Он получил регистрацию, собрал свои нехитрые пожитки. Чемодан получился очень тяжёлым в основном из-за книг. А вот сшить рясу денег не было, и он нашёл в кафедральном соборе какую-то старую, изъеденную молью. Она была ему велика.
И он ехал два часа на дребезжащей электричке. А потом нужно было пройти много километров пешком... И он шёл по этой дороге, как сейчас. Только стоял июнь, и солнце было жарким, воздух — горячим, а дорога — такой сухой и пыльной!
Он шёл в неизвестность, и некому было встретить молодого священника. Когда-то при жизни протоиерея Николая Рагозина, известного в России старца, на горе, в храме Всех Святых, был многочисленный и дружный приход. Но отец Николай умер. Новые священники в этой глуши как-то не приживались, и теперь в храме никто не служил. Приход фактически распался.
Только что рукоположенный батюшка шёл по этой же самой дороге и был таким взволнованным... Если бы тот юнец знал о ждущих его испытаниях, об искушениях, и скорбях, и предстоящей боли — смог бы он тогда так смело выйти из последнего вагона старой электрички и радостно пойти по этой пыльной дороге навстречу будущему? А тогда он шёл, и сердце пело — это пастырь шёл к своему первому приходу, к своим первым прихожанам. И огонь веры горел так ярко и ровно. И ничто нечистое не могло коснуться души.
Можно ли сохранить в себе этот огонь веры, жажду служения Богу и ближним, пронести через годы? Сохранились ли они сейчас в его душе? Не обтёрлась ли душа, не загрубела ли на долгом пути? Отец Савватий задумался.
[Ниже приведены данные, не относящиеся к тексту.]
-- ==== Sys2Proof/Machine/Engine.lean ====
section
/-! DEFINITION. The engine control core: banks and registers, checkpoints and gated stores, exceptions, slots closing (07, 09, 10). -/
namespace Sys2Proof.Machine
open Reg

/-- A synchronous exception about to be taken, 09 R318 and R321; `next` says that EPC is the next instruction. -/
structure Trap where
  cause : Nat
  eaddr : Nat
  escr : Nat
  eprog : Nat
  next : Bool
  deriving DecidableEq, Repr

/-- A trap with EPC at the instruction and no progress record. -/
def trap (cause eaddr escr : Nat) : Trap := ⟨cause, eaddr, escr, 0, false⟩

/-- What an instruction does when it issues: it completes (at a commit point, 10 R352, with `commit`, and waiting for that commit with `settle`), it faults, it waits and nothing changes, it waits with the changes of `wait`, or it completes with its commit made already (`kept`). -/
inductive Res where
  | done (s : State)
  | commit (s : State)
  | settle (s : State)
  | fault (t : Trap) (s : State)
  | stall
  | wait (s : State)
  | kept (s : State)

/-! Banks and registers. -/

/-- The core of engine `e`. -/
def State.core (s : State) (e : Nat) : Core := (s.engine e).core

/-- Change the core of an engine. -/
def State.modCore (s : State) (e : Nat) (f : Core → Core) : State := s.modEngine e fun x => { x with core := f x.core }

/-- Change a bank of an engine. -/
def State.modBank (s : State) (e b : Nat) (f : Bank → Bank) : State := s.modCore e fun c => c.setBank b (f (c.bank b))

/-- The running bank of an engine. -/
def State.runBank (s : State) (e : Nat) : Bank := (s.core e).bank (s.core e).run

/-- Change the running bank. -/
def State.modRun (s : State) (e : Nat) (f : Bank → Bank) : State := s.modBank e (s.core e).run f

/-- Running level: 0 U, 1 S, 2 P, 3 M. -/
def State.lev (s : State) (e : Nat) : Nat := (s.core e).lev

/-- Set one of a bank's nine dirty bits, 09 R334. -/
def Bank.mark (x : Bank) (k : Nat) : Bank := { x with dirty := setBits x.dirty k 1 1 }

/-- What an unlisted G register holds, 07 R247. -/
def emptyG : Nat → TWord := fun _ => ⟨tagEmpty, 0⟩

/-- G register of a bank. -/
def Bank.getG (x : Bank) (r : Nat) : TWord := sget emptyG x.g r

/-- Write a G register of a bank. -/
def Bank.setG (x : Bank) (r : Nat) (v : TWord) : Bank := { x with g := sset emptyG x.g r v }.mark (r / 8)

/-- F register of a bank. -/
def Bank.getF (x : Bank) (r : Nat) : Word := sget (fun _ => 0) x.f r

/-- Write an F register of a bank. -/
def Bank.setF (x : Bank) (r : Nat) (v : Word) : Bank := { x with f := sset (fun _ => 0) x.f r v }.mark (4 + r / 8)

/-- G register of the running bank. -/
def State.g (s : State) (e : Nat) (r : RegNo) : TWord := (s.runBank e).getG r.toNat

/-- Write a G register of the running bank. -/
def State.setG (s : State) (e : Nat) (r : RegNo) (v : TWord) : State := s.modRun e fun x => x.setG r.toNat v

/-- F register of the running bank. -/
def State.f (s : State) (e : Nat) (r : RegNo) : Word := (s.runBank e).getF r.toNat

/-- Write an F register of the running bank. -/
def State.setF (s : State) (e : Nat) (r : RegNo) (v : Word) : State := s.modRun e fun x => x.setF r.toNat v

/-- ASTAT of the running bank. -/
def State.astat (s : State) (e : Nat) : Nat := (s.runBank e).astat.toNat

/-- Write ASTAT. -/
def State.setAstat (s : State) (e v : Nat) : State := s.modRun e fun x => { x with astat := BitVec.ofNat 64 v }.mark 8

/-- VFCSR of the running bank. -/
def State.vfcsr (s : State) (e : Nat) : Nat := (s.runBank e).vfcsr.toNat

/-- Write VFCSR. -/
def State.setVfcsr (s : State) (e v : Nat) : State := s.modRun e fun x => { x with vfcsr := BitVec.ofNat 64 v }.mark 8

/-- OR exception flags (NX 1, UF 2, OF 4, DZ 8, NV 16, SAT 32, DOVF 64) into a VFCSR word, 04 R164. -/
def orFlags (v fl : Nat) : Nat := v ||| (fl % 128) * 16

/-- Set the program counter. -/
def State.setPc (s : State) (e pc : Nat) : State := s.modCore e fun c => { c with pc := pc }

/-- The program counter. -/
def State.pc (s : State) (e : Nat) : Nat := (s.core e).pc

/-! Gated stores and checkpoints, 10 R351 to R354. -/

/-- Storage offset of an address of the escalation stack in the test space of 06 R240. -/
def escOffset (pa : Nat) : Nat := 0x101000 + pa % 0x1000

/-- Whether a physical address lies in the escalation stack, 09 R331. -/
def isEsc (pa : Nat) : Bool := decide (0xEFFFFFFFF000 ≤ pa) && decide (pa < 0xF00000000000)

/-- The bytes of a store by offset within its line. -/
def GStore.lineBytes (g : GStore) : List (Nat × Byte) := (g.bytes.zipIdx).map fun p => (g.pa % 64 + p.2, p.1)

/-- The tags of a store by word within its line. -/
def GStore.lineTags (g : GStore) : List (Nat × Tag) := (g.tags.zipIdx).map fun p => (g.pa % 64 / 8 + p.2, p.1)

/-- The first store that waits for release goes to the data cache or to an LVS, 10 R353 and 11 R395: into a line that the cluster holds in E or M at once,
otherwise through the line's slice, where an open lock holds it back. -/
def State.releaseStore (s : State) (e : Nat) (g : GStore) : State :=
  let cached : State :=
    let l := g.pa / 64
    let c := clusterOf e
    let held := bits (s.dirEntry l).sharers c 1 == 1
    let s := if s.inCore c (posOf e) true l then s
      else if held then s.count (CLU_CC_HIT c) CLU_CC_HIT_COUNT 1
      else s.count (CLU_CC_MISS c) CLU_CC_MISS_COUNT 1
    if (s.dirEntry l).st ≥ 2 ∧ held then
      let r := s.cacheStore c l g.keyid g.lineBytes g.lineTags
      (r.2.fillCore c (posOf e) true l).storeAnswered e r.1
    else
      (s.modEngine e fun x => { x with outSent := true }).arrive
        { mid := c, pos := posOf e, id := 511, key := g.keyid, line := l, op := .store g.lineBytes g.lineTags }
  if isEsc g.pa then
    if g.bank = 7 then (let r := s.lvsWrite e (escOffset g.pa / 64) g.lineBytes g.lineTags; r.2.storeAnswered e r.1)
    else (s.defaultTarget g.pa (clusterOf e) (posOf e)).storeAnswered e errDecode
  else
    match s.target g.pa with
    | .lvs le off =>
      let r := s.lvsWrite le (off / 64) g.lineBytes g.lineTags
      r.2.storeAnswered e r.1
    | .dram => cached
    | .firmware => if g.bank = 7 then cached else s.storeAnswered e errPerm
    | _ => (s.defaultTarget g.pa (clusterOf e) (posOf e)).storeAnswered e errDecode

/-- At most `n` released stores become visible in program order, until one waits at its slice, 11 R395. -/
def State.drainSteps (n e : Nat) (s : State) : State :=
  match n with
  | 0 => s
  | k + 1 =>
    match (s.engine e).out with
    | [] => s
    | g :: _ => if (s.engine e).outSent then s else State.drainSteps k e (s.releaseStore e g)

/-- The released stores of an engine become visible. -/
def State.drainOut (s : State) (e : Nat) : State := State.drainSteps (s.engine e).out.length e s

/-- The pending commit completes: the checkpoint store takes the snapshot and the interval's stores are released, 10 R353. -/
def State.completeCommit (s : State) (e : Nat) : State :=
  match (s.engine e).commit with
  | none => s
  | some c =>
    let t := s.modEngine e fun x =>
      { x with ckpt := c.core, commit := none, out := x.out ++ x.stores.take c.nstores, stores := x.stores.drop c.nstores }
    let t := t.drainOut e
    t.setReg (ENG_TNG_CKPT e) (t.reg (ENG_TNG_CKPT e) + 1)

/-- A commit point: the state at this boundary is committed and completes with CHECKPOINT_COMPLETE; an older one completes first. -/
def State.commitPoint (s : State) (e : Nat) : State :=
  (s.completeCommit e).modEngine e fun x => { x with commit := some ⟨x.core, x.stores.length, x.newLv⟩, newLv := none, icount := 0, fenced := false }

/-- A commit that the core waits for. -/
def State.commitNow (s : State) (e : Nat) : State := (s.commitPoint e).completeCommit e

/-- Put a store of the instruction at `pc` into the gated store buffer; a full buffer waits for a commit before the store, 10 R352. -/
def State.gate (s : State) (e pc : Nat) (g : GStore) : State :=
  let s := if (s.engine e).stores.length ≥ 64 then ((s.setPc e pc).commitNow e).setPc e (s.pc e) else s
  s.modEngine e fun x => { x with stores := x.stores ++ [g] }

/-- One instruction has completed, whose ROM words have been fetched: it counts toward the commit after 1,024, 10 R352. -/
def State.countInstr (s : State) (e : Nat) : State :=
  let s := s.romFetch e
  let n := (s.engine e).icount + 1
  if n ≥ 1024 then s.commitPoint e else s.modEngine e fun x => { x with icount := n }

/-- CHECKPOINT_COMPLETE: four ECLK after a commit, 10 R353. -/
def execCheckpointComplete (e : EngId) (s : State) : Host.Outcome State Fault Refusal := .next (s.completeCommit e)

/-! Exceptions, 09 R310 to R332. -/

/-- Bank of the save set of level `l`: the running bank at S, 6 at P, 7 at M. -/
def State.levBank (s : State) (e l : Nat) : Nat := if l = 3 then 7 else if l = 2 then 6 else (s.core e).run

/-- ESTAT of level `l`. -/
def State.estat (s : State) (e l : Nat) : Nat := ((s.core e).bank (s.levBank e l)).save.estat.toNat

/-- SAVED, IML and NI of level `l`. -/
def State.saved (s : State) (e l : Nat) : Bool := bits (s.estat e l) 14 1 == 1
def State.iml (s : State) (e l : Nat) : Nat := bits (s.estat e l) 10 4
def State.niM (s : State) (e : Nat) : Bool := bits (s.estat e 3) 15 1 == 1

/-- A number of the slot that engine `e` is in, and its bank. -/
def State.slotBank (s : State) (e n : Nat) : Nat := s.rd (ENG_SLOTA e n) ENG_SLOTA_BANK

/-- A tenant slot is in progress; otherwise the engine is in platform time, 09 R313. -/
def State.tenantSlot (s : State) (e : Nat) : Bool :=
  match (s.engine e).inSlot with
  | some n => s.slotBank e n < 6
  | none => false

/-- PHASE of the slot. -/
def State.slotPhase (s : State) (e : Nat) : Nat := s.rd (ENG_SLOT_STAT e) ENG_SLOT_STAT_PHASE

/-- Set PHASE. -/
def State.setSlotPhase (s : State) (e p : Nat) : State := s.wr (ENG_SLOT_STAT e) ENG_SLOT_STAT_PHASE p

/-- A tenant's usable part is over: the closing sequence runs or has run. -/
def State.startClosing (s : State) (e : Nat) : State :=
  (s.setSlotPhase e 2).modEngine e fun x => { x with closeAt := s.gav.mono, busy := none }

/-- A ring producer that stops before its next block sends a pause marker, 05 R196; a block that is computed and awaits its decision is no such block. -/
def State.ringPause (s : State) (e b : Nat) : State :=
  if (s.vsu e b).ents.any fun x => x.outBase.isSome && decide (s.lvNext e b x < x.len) then s.sendDown e [.pauseMarker] else s

/-- The closing sequence of 01 R32: a commit at its start and one at its step 3 release the gated stores (10 R352), the running context becomes its bank's resume point, and the engine idles. -/
def State.closing (s : State) (e : Nat) : State :=
  let b := s.curBank e
  let t := ((s.ringPause e (s.core e).run).commitNow e).modCore e fun c => c.park (some (b.getD c.run))
  (t.commitNow e).startClosing e

/-- The engine is declared unfit: it stops and is retired, 09 R328 and 10 R367. -/
def State.unfit (s : State) (e : Nat) : State := s.retireEngine e 3

/-- NITIME counts the ECLK of the bank-7 context while NI = 1, 09 R325: a free number of them has passed, short of the 512 of NI_TIMEOUT (log entry 26). -/
def State.countNi (s : State) (e : Nat) : State :=
  if s.niM e then
    let x := s.takeFree
    x.2.modCore e fun c => if c.nitime < 512 then { c with nitime := c.nitime + x.1.toNat % (512 - c.nitime) } else c
  else s

/-- A level is entered: an entry to M nests in the prompt handler that it interrupts, and one to S in the SLOT_EXPIRED handler that a vector fault waits for (03 R117). -/
def Core.nest (c : Core) (l : Nat) : Core :=
  if l = 3 then { c with prompting := c.prompting.map (· + 1) }
  else if l = 1 then
    match (c.bank c.run).gate with
    | .behind n => c.setBank c.run { c.bank c.run with gate := .behind (n + 1) }
    | _ => c
  else c

/-- RETX at level `l` undoes the nesting; the vector fault that waited for the SLOT_EXPIRED handler is then due, 03 R117. -/
def Core.unnest (c : Core) (l : Nat) : Core :=
  if l = 3 then { c with prompting := match c.prompting with | some (n + 1) => some n | _ => none }
  else if l = 1 then
    match (c.bank c.run).gate with
    | .behind 0 => c.setBank c.run { c.bank c.run with gate := .due }
    | .behind (n + 1) => c.setBank c.run { c.bank c.run with gate := .behind n }
    | _ => c
  else c

/-- An entry leaves the accesses of the running bank that have been sent: they count as completed, 09 R322. -/
def Engine.leave (x : Engine) : Engine :=
  { x with pend := x.pend.map fun p => if p.bank = x.core.run then { p with left := true } else p, busy := none }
Владыка Афанасий, благословивший его рукоположение целибатным священником, а потом на монашеский постриг, говорил:
— Подумай, сынок... Ты так молод... Отдаёшь ли себе отчёт, что сейчас ты, двадцатилетний юноша, принимаешь решение за будущего тридцатилетнего, сорокалетнего мужчину, за пожилого человека? Будет ли тот, зрелый, мужчина согласен с юным Серёжей? Не осудит ли он его за то, что выбрал такой крутой путь? Лишил тихих семейных радостей, детей и внуков, женской любви? Сможет ли он полностью отдать себя на служение Богу и пастве? Не свернуть с пути? Не бросить свой крест на полдороге?
И он не знал, что ответить. Как он мог ответить за того, кем не был, кого не знал? Он знал только себя, нынешнего, который весь горел и рвался на подвиг, таял от благодати Божией.
А потом — да, благодать отступала. Промыслительно отступала. Чтобы он знал: «Без Мене не можете творить ничесоже». Тяжёлые искушения и лютая плотская брань. Ах, какой лютой она была порой! И каждый раз, когда молился за паству, знал, что злая сила ненавидит эту молитву. И чем горячее молился, тем сильнее были нападения! Господь защищал, не позволяя врагу ударить в полную силу, покрывал Своей благодатью. Но и того, что доставалось — было много! Много и больно, порой очень больно... Враг нападал через людей, через искушения, причиняя болезни, нанося раны телесные и душевные.